RECORDS TO PROCESS ->
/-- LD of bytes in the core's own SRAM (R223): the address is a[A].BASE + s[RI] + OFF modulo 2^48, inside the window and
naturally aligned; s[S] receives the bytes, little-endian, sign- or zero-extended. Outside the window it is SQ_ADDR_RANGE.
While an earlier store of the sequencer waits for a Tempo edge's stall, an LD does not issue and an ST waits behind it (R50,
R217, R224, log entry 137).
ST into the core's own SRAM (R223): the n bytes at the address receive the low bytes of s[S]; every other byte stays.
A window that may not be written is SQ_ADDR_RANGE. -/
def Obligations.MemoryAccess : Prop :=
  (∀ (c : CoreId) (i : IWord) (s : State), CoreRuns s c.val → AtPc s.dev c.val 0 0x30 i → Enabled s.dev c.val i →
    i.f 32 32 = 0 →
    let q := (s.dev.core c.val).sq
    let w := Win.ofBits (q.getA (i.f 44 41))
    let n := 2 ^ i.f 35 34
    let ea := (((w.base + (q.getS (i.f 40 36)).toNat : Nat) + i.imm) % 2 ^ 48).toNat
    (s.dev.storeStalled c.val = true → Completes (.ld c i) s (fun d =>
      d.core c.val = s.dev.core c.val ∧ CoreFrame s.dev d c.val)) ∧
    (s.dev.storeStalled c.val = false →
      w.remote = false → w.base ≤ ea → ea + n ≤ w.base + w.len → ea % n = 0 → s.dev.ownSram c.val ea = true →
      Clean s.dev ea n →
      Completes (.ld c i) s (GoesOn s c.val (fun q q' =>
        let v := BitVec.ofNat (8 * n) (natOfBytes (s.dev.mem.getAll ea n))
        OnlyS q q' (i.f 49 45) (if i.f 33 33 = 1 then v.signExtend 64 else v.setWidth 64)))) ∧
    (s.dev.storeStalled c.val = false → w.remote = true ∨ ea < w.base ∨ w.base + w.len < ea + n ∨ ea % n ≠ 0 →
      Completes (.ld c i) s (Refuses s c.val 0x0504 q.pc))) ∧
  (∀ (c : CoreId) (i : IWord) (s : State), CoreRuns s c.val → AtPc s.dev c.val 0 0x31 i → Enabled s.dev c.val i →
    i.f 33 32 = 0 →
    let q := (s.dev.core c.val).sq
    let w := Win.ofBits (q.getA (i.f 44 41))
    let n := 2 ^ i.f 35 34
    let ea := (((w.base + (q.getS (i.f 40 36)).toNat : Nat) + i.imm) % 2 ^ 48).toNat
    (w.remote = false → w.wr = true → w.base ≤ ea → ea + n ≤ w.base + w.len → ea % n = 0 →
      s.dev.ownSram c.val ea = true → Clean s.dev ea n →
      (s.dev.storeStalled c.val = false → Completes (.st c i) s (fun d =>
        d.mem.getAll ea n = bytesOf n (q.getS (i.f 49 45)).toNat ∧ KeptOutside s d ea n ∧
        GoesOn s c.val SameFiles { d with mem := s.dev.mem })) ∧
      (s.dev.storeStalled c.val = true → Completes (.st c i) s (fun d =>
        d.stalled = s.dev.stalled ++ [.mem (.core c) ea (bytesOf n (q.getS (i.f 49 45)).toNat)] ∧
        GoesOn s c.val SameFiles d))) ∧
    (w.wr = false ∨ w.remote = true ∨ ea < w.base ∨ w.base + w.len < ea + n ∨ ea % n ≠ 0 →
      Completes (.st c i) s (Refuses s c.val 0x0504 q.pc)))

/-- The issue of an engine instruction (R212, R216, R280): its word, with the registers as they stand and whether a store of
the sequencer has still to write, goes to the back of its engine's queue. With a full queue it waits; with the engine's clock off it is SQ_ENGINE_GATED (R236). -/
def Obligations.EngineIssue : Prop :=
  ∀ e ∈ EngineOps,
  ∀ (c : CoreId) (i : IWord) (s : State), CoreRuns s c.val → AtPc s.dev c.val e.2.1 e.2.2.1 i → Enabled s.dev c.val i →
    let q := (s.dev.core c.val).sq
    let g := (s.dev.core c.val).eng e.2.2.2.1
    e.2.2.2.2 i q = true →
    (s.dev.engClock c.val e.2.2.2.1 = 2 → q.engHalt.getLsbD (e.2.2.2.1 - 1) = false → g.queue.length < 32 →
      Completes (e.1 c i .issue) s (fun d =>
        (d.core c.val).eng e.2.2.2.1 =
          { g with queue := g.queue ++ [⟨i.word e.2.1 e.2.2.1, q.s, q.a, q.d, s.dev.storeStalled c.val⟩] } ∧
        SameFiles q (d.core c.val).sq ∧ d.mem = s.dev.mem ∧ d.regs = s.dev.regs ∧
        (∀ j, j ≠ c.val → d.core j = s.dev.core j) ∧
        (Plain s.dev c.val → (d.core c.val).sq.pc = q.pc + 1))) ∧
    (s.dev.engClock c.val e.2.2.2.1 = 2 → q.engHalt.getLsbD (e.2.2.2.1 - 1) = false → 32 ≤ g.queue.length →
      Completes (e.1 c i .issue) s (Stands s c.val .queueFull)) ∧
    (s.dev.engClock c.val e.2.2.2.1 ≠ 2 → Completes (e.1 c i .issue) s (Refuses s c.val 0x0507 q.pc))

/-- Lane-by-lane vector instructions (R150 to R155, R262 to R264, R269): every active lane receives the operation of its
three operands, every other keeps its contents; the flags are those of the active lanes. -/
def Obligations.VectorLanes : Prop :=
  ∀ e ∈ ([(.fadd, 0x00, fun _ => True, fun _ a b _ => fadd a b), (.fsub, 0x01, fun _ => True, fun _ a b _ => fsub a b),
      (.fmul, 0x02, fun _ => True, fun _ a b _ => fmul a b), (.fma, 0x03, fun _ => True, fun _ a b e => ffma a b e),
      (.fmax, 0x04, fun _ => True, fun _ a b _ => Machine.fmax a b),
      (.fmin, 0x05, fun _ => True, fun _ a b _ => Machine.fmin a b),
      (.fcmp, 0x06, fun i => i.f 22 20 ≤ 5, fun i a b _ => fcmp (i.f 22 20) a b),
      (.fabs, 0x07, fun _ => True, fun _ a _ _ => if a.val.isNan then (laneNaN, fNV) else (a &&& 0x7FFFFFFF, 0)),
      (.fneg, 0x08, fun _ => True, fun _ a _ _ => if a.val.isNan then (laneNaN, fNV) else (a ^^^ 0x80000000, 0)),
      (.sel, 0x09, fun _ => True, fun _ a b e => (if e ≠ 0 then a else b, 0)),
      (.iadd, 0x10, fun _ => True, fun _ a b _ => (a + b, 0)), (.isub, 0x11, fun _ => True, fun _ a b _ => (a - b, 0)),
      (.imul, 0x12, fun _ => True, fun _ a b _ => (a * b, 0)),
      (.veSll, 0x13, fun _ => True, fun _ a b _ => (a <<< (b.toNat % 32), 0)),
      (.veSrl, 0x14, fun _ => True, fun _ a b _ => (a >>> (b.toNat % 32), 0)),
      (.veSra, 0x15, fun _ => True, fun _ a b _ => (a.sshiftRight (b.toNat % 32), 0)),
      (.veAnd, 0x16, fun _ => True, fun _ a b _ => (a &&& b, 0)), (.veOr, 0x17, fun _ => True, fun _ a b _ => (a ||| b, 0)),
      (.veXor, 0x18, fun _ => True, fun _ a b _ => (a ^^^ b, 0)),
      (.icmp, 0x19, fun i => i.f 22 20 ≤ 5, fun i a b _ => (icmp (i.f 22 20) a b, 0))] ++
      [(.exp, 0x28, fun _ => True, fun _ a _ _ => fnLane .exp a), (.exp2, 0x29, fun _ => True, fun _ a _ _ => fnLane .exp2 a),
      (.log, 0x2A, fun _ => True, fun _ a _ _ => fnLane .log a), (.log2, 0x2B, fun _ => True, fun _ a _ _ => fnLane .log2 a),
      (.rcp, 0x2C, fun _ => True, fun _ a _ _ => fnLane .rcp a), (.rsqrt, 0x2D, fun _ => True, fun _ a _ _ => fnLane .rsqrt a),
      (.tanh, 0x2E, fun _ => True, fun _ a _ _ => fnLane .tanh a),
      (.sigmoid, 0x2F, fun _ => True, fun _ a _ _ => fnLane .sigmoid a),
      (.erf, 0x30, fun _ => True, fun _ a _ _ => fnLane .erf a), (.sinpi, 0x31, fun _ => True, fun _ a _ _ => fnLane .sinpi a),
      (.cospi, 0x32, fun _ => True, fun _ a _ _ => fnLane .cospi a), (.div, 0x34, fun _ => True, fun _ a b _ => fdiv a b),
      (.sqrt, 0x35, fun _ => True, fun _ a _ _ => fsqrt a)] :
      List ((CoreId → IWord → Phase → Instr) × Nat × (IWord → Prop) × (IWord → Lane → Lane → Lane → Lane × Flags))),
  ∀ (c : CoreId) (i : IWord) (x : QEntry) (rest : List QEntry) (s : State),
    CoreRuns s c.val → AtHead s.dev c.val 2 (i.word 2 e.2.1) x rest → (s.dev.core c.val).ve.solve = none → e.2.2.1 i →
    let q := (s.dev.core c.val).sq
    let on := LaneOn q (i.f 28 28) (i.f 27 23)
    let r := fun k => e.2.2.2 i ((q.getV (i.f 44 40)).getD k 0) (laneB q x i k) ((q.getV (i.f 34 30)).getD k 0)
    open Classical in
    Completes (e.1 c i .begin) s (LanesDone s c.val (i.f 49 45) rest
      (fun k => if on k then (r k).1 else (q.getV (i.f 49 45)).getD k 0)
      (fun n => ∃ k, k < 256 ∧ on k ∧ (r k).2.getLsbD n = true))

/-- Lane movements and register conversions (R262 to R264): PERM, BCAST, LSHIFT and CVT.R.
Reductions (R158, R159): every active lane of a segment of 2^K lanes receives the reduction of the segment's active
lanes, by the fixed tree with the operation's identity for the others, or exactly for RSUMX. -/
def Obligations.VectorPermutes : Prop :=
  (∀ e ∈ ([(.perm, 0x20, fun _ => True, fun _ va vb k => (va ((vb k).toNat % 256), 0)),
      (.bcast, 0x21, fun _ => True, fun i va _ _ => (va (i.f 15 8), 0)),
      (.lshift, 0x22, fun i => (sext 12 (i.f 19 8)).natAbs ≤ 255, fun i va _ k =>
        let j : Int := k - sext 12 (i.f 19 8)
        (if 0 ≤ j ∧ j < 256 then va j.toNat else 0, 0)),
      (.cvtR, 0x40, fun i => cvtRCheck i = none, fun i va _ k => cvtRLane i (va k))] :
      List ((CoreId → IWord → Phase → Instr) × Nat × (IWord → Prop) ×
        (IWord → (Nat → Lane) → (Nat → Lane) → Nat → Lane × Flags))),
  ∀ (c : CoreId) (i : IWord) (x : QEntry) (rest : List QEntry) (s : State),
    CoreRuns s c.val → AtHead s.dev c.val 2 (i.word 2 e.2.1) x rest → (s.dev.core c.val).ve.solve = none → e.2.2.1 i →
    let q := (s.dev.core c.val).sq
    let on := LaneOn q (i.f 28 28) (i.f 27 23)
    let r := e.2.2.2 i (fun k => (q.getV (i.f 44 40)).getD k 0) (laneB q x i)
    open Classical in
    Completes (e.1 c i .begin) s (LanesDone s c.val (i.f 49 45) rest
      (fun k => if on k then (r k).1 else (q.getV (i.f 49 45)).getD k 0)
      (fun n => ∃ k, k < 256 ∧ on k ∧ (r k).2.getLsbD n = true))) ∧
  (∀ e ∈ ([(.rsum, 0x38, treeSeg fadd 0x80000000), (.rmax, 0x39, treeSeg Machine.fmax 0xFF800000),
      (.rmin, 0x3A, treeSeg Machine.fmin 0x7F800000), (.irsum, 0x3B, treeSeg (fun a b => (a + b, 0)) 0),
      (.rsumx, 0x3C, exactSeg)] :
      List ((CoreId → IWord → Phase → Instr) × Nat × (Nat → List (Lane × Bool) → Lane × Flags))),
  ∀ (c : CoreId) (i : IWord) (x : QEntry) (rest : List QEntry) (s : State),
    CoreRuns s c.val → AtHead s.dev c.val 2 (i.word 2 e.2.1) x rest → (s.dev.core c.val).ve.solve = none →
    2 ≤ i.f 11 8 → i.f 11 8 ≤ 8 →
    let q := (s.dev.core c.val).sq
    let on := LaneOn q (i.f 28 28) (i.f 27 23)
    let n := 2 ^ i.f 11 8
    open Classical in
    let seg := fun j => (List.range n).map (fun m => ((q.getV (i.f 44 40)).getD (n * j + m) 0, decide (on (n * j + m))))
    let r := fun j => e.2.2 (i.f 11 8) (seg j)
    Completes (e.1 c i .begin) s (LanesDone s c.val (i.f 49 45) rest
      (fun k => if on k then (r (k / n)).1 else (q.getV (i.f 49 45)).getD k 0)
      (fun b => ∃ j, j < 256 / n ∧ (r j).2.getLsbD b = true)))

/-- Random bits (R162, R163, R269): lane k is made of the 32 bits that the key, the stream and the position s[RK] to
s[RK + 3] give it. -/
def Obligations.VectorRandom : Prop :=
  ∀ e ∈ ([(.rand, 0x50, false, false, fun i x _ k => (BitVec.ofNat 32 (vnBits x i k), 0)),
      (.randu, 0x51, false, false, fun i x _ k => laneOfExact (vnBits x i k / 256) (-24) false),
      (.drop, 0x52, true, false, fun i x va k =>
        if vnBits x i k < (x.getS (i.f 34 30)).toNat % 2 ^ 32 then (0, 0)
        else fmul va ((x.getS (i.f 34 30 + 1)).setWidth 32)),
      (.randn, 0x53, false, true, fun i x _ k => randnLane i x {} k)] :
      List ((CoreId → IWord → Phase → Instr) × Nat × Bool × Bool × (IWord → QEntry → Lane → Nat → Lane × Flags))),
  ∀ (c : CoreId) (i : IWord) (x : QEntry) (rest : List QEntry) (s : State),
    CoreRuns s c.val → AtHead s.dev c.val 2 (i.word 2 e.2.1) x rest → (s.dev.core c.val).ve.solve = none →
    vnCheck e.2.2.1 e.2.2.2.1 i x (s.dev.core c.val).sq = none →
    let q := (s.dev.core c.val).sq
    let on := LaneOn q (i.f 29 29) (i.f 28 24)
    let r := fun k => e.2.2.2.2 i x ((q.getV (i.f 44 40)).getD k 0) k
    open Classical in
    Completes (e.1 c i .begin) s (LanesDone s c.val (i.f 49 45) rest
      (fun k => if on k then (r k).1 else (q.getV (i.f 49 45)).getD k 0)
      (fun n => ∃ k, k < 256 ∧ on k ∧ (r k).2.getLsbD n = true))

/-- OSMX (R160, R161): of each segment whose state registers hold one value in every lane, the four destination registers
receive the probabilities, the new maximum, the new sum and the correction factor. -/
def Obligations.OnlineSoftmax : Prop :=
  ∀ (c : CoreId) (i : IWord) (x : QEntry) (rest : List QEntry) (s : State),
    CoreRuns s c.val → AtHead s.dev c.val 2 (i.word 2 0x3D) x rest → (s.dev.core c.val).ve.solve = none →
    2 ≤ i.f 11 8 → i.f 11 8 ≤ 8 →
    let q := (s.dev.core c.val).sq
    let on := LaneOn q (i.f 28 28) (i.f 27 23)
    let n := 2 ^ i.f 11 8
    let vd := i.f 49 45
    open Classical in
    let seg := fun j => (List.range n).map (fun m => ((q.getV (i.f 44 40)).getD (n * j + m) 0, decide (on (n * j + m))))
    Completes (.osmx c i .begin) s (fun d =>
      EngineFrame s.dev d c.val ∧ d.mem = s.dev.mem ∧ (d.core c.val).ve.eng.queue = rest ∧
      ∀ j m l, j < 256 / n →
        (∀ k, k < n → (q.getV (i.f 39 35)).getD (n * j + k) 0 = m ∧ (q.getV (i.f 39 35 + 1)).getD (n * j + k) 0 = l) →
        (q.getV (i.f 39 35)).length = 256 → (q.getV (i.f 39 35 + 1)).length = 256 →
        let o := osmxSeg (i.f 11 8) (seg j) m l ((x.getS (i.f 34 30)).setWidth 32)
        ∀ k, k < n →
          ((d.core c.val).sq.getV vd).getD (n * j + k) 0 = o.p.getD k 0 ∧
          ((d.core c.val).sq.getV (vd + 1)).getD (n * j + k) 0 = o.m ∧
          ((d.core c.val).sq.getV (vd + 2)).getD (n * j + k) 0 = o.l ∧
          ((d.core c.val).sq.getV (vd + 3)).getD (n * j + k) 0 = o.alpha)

WHAT TO PRODUCE -> Beginning with the first line of the listing above, please write out every line exactly until you reach the line that contains "naturally aligned; s[S]", and include that one too.

THE COMPLETED TASK ->
/-- LD of bytes in the core's own SRAM (R223): the address is a[A].BASE + s[RI] + OFF modulo 2^48, inside the window and
naturally aligned; s[S] receives the bytes, little-endian, sign- or zero-extended. Outside the window it is SQ_ADDR_RANGE.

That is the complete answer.